# My first skull this year....



## eVilcreations (Oct 10, 2010)

Well, this year I decided to try my hand at the latex/cotton version of corpsing and figured I should start with something small.....a skull it is...

Here's a few in progress pics, and then the finished version....














































I am very pleased with how he turned out..... Started off as a $7 plastic skull from SPIRIT...


----------



## MrGrimm (May 19, 2009)

Wow! That a great result! Good job!

What did you put in the nose and eye socket?


----------



## ouizul1 (May 22, 2010)

I like the way you extended the jaw, looks excellent. What did you use to do that with?


----------



## Bone Dancer (Oct 7, 2005)

Nicely done, I think your ready for the whole body corpsing.


----------



## scaryjak (Sep 28, 2009)

That's very impressive!!!!! pat yourself on the back. that's absolutely spot on


----------



## Headless (Sep 4, 2011)

Nice job although I think he could use a kleenex..... LOL


----------



## RoxyBlue (Oct 6, 2008)

Beautiful corpsing job! I like how you left a few spots with bone showing through on top of the skull.


----------



## eVilcreations (Oct 10, 2010)

Thanks guys!!!

I'm pretty proud of it for sure.

To answer some questions.... the eye socket and nose area are filled with the latex "maggots"/Rot that I rolled off of my fingers and hands during the latexing portion of this project.

For the jaw, I just propped it open and did the latex/cotton stuff...when it all dried the jaw stays open. 

Full size corpse is already under way and I'm using a mixture of latex/cotton and tissue...

really liking the results so far.


----------



## psyko99 (Jan 11, 2008)

Nice!
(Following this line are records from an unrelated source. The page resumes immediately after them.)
/-- SRHash of R139. -/
def srHash (seed : BitVec 32) (pos : Nat) : BitVec 32 :=
  let h := seed ^^^ (BitVec.ofNat 32 pos * 0x9E3779B9)
  let h := h ^^^ (h >>> 15)
  let h := h * 0x2C1B3C6D
  let h := h ^^^ (h >>> 12)
  let h := h * 0x297A2D39
  h ^^^ (h >>> 15)

/-- Whether the stochastic rule takes the value of greater magnitude: f = num / den (R139). -/
def srFar (seed : BitVec 32) (pos num den : Nat) : Bool := (srHash seed pos).toNat % 65536 < num * 65536 / den

/-- m × 2^e as a whole number of 2^q, rounded in a mode (R137, R139). -/
def roundAt (rm : Rm) (seed : BitVec 32) (pos : Nat) (neg : Bool) (m : Nat) (e q : Int) : Nat :=
  if q ≤ e then m * 2 ^ (e - q).toNat
  else
    let sh := (q - e).toNat
    let n := m / 2 ^ sh
    let rem := m % 2 ^ sh
    if rem = 0 then n
    else
      let up : Bool := match rm with
        | .rne => 2 ^ sh < 2 * rem || (2 ^ sh == 2 * rem && n % 2 == 1)
        | .rtz => false
        | .rup => !neg
        | .rdn => neg
        | .sr => srFar seed pos rem (2 ^ sh)
      if up then n + 1 else n

/-- The bits of n × 2^q, exact in the format and within its range. -/
def FloatFmt.encode (x : FloatFmt) (neg : Bool) (n : Nat) (q : Int) : Nat :=
  if n = 0 then x.signBit neg
  else
    let ex := (Nat.log2 n : Int) + q
    if ex < 1 - x.bias then x.signBit neg + shiftBy n (q - x.qmin)
    else x.signBit neg + (ex + x.bias).toNat * 2 ^ x.f + (shiftBy n ((x.f : Int) - Nat.log2 n) - 2 ^ x.f)

/-- ±m × 2^e rounded to a significand of p bits of the format (R109, R137, R138, R139, R104). -/
def FloatFmt.roundP (x : FloatFmt) (p : Nat) (rm : Rm) (sat ftz : Bool) (seed : BitVec 32) (pos : Nat) (neg : Bool) (m : Nat)
    (e : Int) : Nat :=
  if m = 0 then x.signBit neg
  else if rm == .sr && x.beyond m e then x.overflow rm sat neg
  else
    let q := max x.qmin ((bitLen m : Int) + e - p)
    let n := roundAt rm seed pos neg m e q
    if x.beyond n q then x.overflow rm sat neg
    else if ftz && !leDy 1 (1 - x.bias) n q then x.signBit neg
    else x.encode neg n q

/-- RoundF of R147: a value to the bits of a format. -/
def FloatFmt.round (x : FloatFmt) (rm : Rm) (sat ftz : Bool) (seed : BitVec 32) (pos : Nat) : Num → Nat
  | .nan => x.defaultNaN
  | .inf neg => if sat then x.signBit neg + x.largest else x.infinity neg
  | .fin neg m e => x.roundP (x.f + 1) rm sat ftz seed pos neg m e

/-- Round in a mode, without saturation, of an arithmetic result (R103). -/
def FloatFmt.arith (x : FloatFmt) (rm : Rm) (ftz : Bool) (v : Num) : Nat := x.round rm false ftz 0 0 v

/-! ### Exact arithmetic -/

/-- A signed mantissa at an exponent not above the value's own. -/
def signedAt (neg : Bool) (m : Nat) (e e0 : Int) : Int :=
  let n : Int := (m * 2 ^ (e - e0).toNat : Nat)
  if neg then -n else n

/-- The exact sum; an exact zero from unlike signs is +0, or −0 toward −∞ (IEEE 754-2019, R103). -/
def Num.add (rm : Rm) : Num → Num → Num
  | .nan, _ => .nan
  | _, .nan => .nan
  | .inf a, .inf b => if a == b then .inf a else .nan
  | .inf a, .fin _ _ _ => .inf a
  | .fin _ _ _, .inf b => .inf b
  | .fin na ma ea, .fin nb mb eb =>
    let e := min ea eb
    let n := signedAt na ma ea e + signedAt nb mb eb e
    if n = 0 then .fin (if na == nb then na else rm == .rdn) 0 0
    else .fin (decide (n < 0)) n.natAbs e

def Num.neg : Num → Num
  | .nan => .nan
  | .inf a => .inf (!a)
  | .fin a m e => .fin (!a) m e

/-- The exact product. -/
def Num.mul : Num → Num → Num
  | .nan, _ => .nan
  | _, .nan => .nan
  | .inf a, .inf b => .inf (a != b)
  | .inf a, .fin b m _ => if m = 0 then .nan else .inf (a != b)
  | .fin a m _, .inf b => if m = 0 then .nan else .inf (a != b)
  | .fin a ma ea, .fin b mb eb => .fin (a != b) (ma * mb) (ea + eb)

def Num.isZero : Num → Bool
  | .fin _ m _ => m == 0
  | _ => false

def Num.isNaN : Num → Bool
  | .nan => true
  | _ => false

/-- Finite and above zero. -/
def Num.isPos : Num → Bool
  | .fin neg m _ => !neg && m != 0
  | _ => false

/-- A total key for comparing: infinities beyond every finite value, −0 equal to +0. -/
def Num.lt : Num → Num → Bool
  | .nan, _ => false
  | _, .nan => false
  | .inf a, .inf b => a && !b
  | .inf a, .fin _ _ _ => a
  | .fin _ _ _, .inf b => !b
  | .fin na ma ea, .fin nb mb eb =>
    let e := min ea eb
    signedAt na ma ea e < signedAt nb mb eb e

def Num.eq (a b : Num) : Bool := !a.isNaN && !b.isNaN && !a.lt b && !b.lt a

/-- The sign of a number. -/
def Num.sign : Num → Bool
  | .nan => false
  | .inf n => n
  | .fin n _ _ => n

/-! ### Float instructions on bits (R106 to R109) -/

def floatAdd (x : FloatFmt) (rm : Rm) (ftz : Bool) (a b : Nat) : Nat :=
  x.arith rm ftz ((x.decode (x.flush ftz a)).add rm (x.decode (x.flush ftz b)))

def floatSub (x : FloatFmt) (rm : Rm) (ftz : Bool) (a b : Nat) : Nat :=
  x.arith rm ftz ((x.decode (x.flush ftz a)).add rm (x.decode (x.flush ftz b)).neg)

def floatMul (x : FloatFmt) (rm : Rm) (ftz : Bool) (a b : Nat) : Nat :=
  x.arith rm ftz ((x.decode (x.flush ftz a)).mul (x.decode (x.flush ftz b)))

def floatFma (x : FloatFmt) (rm : Rm) (ftz : Bool) (a b c : Nat) : Nat :=
  x.arith rm ftz (((x.decode (x.flush ftz a)).mul (x.decode (x.flush ftz b))).add rm (x.decode (x.flush ftz c)))

/-- a < b with −0 below +0 (R107). -/
def Num.below (a b : Num) : Bool := a.lt b || (a.eq b && a.sign && !b.sign)

/-- MIN and MAX (R107). -/
def floatMin (x : FloatFmt) (ftz : Bool) (a b : Nat) : Nat :=
  let a := x.flush ftz a
  let b := x.flush ftz b
  match (x.decode a).isNaN, (x.decode b).isNaN with
  | true, true => x.defaultNaN
  | true, false => b
  | false, true => a
  | false, false => if (x.decode b).below (x.decode a) then b else a

def floatMax (x : FloatFmt) (ftz : Bool) (a b : Nat) : Nat :=
  let a := x.flush ftz a
  let b := x.flush ftz b
  match (x.decode a).isNaN, (x.decode b).isNaN with
  | true, true => x.defaultNaN
  | true, false => b
  | false, true => a
  | false, false => if (x.decode a).below (x.decode b) then b else a

/-- ABS and NEG change only the sign bit (R105). -/
def floatAbs (x : FloatFmt) (ftz : Bool) (a : Nat) : Nat := x.flush ftz a % 2 ^ (x.f + x.eb)
def floatNeg (x : FloatFmt) (ftz : Bool) (a : Nat) : Nat :=
  let a := x.flush ftz a
  if a / 2 ^ (x.f + x.eb) % 2 == 1 then a % 2 ^ (x.f + x.eb) else a % 2 ^ (x.f + x.eb) + 2 ^ (x.f + x.eb)

/-- Integer square root, n bits from the top. -/
def isqrt (m : Nat) : Nat → Nat → Nat
  | 0, r => r
  | i + 1, r => if (r + 2 ^ i) * (r + 2 ^ i) ≤ m then isqrt m i (r + 2 ^ i) else isqrt m i r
That came out great.


----------



## Lunatic (Oct 3, 2006)

Wow, the results are stunning! Really nice work. I love that piece.


----------



## Volscalkur (Feb 15, 2010)

Excellent job! Love the maggots in the nose and eye socket!
ghastly!:zombie:


----------



## RavenLunatic (Jan 3, 2006)

where did you find this particular skull? love that you made that eyeball work. very impressed with the whole re-creation


----------



## eVilcreations (Oct 10, 2010)

The skull was $7.99 at and the eyeball came from a bag of eyeballs for $5.99 all from SPIRIT Halloween.

Thanks guys, I am very happy that you all like it!!


----------



## Bascombe (May 18, 2010)

Nicely done! I'll have to try the latex and cotton version now. I've only done the Skullandbone version.

This is really nice work


----------



## fick209 (Aug 31, 2009)

That is cool! The maggots are the perfect touch. Great looking skull!


----------



## Allen H (Feb 13, 2010)

Nice! and I bet quite a few folks will get the brick in mouth reference.


----------



## eVilcreations (Oct 10, 2010)

Allen H said:


> Nice! and I bet quite a few folks will get the brick in mouth reference.


hahahaha, wasn't sure if ANYONE would pick up on that....lol


----------



## kprimm (Mar 14, 2009)

Well I have to say, I think you got this down. The skull looks great.


----------